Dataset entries
::::::::

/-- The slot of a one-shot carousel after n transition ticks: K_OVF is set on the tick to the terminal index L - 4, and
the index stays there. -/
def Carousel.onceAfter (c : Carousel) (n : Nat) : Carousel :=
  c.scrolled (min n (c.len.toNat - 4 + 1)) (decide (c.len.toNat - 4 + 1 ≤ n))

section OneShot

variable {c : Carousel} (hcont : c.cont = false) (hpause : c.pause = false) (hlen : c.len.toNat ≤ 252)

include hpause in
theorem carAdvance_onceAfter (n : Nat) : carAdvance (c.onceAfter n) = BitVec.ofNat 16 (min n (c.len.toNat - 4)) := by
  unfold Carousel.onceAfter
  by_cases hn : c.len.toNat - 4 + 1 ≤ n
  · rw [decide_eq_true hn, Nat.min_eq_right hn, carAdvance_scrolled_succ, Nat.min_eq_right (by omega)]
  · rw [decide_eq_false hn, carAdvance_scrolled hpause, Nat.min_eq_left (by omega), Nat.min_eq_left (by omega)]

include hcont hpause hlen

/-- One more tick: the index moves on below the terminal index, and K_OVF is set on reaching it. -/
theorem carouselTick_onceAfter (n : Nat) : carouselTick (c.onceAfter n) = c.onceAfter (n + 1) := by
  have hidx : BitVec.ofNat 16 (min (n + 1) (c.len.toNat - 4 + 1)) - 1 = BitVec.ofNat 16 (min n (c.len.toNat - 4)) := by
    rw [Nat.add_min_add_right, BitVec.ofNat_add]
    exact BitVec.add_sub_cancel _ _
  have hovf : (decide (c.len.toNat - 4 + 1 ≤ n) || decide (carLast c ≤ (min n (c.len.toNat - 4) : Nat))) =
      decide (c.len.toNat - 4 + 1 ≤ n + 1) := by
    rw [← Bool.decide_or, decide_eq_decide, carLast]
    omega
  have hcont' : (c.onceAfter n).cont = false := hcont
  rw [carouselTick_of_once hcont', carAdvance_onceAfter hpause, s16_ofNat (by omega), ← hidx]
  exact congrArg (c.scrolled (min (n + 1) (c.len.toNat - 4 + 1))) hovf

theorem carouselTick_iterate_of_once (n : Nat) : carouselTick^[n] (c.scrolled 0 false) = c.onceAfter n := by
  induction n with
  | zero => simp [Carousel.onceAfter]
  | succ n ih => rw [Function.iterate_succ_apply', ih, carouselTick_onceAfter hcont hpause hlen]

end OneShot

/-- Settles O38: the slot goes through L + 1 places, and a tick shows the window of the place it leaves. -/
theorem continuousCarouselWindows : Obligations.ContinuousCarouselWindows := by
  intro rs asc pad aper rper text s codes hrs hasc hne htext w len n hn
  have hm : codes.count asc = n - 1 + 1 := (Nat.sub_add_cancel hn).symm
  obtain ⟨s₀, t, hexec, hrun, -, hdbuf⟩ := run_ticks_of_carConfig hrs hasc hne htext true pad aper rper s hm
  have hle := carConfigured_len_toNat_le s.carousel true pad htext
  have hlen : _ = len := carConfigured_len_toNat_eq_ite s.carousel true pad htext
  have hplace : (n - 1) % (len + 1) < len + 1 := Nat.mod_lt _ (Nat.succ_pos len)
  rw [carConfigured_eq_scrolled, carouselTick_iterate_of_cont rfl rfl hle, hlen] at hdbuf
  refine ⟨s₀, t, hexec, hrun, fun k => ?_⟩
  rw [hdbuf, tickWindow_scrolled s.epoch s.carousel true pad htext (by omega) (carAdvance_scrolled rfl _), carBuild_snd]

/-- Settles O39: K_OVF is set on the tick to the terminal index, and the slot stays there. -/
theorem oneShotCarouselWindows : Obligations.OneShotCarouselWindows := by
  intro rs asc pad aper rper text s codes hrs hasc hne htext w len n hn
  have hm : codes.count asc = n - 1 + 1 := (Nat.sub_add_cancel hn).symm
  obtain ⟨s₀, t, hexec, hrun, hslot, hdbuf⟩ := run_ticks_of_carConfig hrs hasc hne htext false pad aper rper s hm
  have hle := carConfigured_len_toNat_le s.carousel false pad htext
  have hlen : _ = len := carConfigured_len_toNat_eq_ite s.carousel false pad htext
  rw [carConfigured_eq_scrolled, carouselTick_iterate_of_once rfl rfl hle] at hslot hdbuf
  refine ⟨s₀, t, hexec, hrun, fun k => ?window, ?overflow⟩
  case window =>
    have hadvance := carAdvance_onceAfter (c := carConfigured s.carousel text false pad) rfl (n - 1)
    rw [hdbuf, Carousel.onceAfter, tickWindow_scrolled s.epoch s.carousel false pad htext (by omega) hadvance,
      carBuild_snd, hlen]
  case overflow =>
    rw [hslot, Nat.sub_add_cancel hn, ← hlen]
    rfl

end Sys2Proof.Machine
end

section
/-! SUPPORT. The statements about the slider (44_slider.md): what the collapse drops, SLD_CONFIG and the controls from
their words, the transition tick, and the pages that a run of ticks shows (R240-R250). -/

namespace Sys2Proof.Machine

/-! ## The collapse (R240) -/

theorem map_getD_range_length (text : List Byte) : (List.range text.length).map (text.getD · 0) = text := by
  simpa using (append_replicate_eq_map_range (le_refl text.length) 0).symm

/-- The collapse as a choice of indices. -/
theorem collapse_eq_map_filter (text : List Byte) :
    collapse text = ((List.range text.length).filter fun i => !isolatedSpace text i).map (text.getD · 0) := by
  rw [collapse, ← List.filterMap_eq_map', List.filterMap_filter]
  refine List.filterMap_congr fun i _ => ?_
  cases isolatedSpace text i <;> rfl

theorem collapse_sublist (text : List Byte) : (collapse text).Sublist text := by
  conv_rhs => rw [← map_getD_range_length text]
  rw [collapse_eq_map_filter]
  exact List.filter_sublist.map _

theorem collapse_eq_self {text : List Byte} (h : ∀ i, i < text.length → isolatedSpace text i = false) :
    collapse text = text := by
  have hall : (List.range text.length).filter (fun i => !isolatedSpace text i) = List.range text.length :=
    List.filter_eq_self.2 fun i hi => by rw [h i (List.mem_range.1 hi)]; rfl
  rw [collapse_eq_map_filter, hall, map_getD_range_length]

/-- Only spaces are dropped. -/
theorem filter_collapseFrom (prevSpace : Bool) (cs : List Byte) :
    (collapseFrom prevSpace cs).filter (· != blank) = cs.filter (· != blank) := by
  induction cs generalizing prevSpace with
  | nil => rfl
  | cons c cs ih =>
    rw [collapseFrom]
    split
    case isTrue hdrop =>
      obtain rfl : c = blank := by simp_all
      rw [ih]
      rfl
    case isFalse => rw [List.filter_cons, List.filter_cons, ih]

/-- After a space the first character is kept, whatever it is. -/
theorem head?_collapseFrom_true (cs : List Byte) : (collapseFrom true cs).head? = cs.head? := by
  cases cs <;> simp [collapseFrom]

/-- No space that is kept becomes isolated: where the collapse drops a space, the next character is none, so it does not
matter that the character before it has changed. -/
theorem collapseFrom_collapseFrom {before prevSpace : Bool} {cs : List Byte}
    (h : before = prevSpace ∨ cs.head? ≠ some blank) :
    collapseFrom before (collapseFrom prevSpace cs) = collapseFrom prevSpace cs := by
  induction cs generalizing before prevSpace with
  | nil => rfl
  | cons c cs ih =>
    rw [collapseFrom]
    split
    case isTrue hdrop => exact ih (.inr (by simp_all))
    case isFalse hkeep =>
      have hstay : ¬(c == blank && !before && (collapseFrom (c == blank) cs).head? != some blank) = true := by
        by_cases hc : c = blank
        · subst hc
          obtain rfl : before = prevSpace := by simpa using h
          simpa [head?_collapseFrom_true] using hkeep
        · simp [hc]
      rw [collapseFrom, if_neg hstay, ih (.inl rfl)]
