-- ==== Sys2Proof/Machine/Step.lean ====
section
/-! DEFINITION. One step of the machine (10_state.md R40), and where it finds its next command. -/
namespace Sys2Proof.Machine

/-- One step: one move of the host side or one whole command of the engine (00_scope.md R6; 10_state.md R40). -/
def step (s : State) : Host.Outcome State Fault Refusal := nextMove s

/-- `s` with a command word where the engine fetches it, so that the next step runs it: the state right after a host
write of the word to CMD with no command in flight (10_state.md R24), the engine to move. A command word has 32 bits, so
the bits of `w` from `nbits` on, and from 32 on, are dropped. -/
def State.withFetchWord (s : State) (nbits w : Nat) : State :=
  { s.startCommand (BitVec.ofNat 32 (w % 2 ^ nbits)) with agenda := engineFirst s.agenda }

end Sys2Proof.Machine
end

::::::::

• Requirement:
The answer must consist of every line above that holds the string "generalizing", copied exactly.

• Problem solution:
  induction cs generalizing prevSpace with
  induction cs generalizing before prevSpace with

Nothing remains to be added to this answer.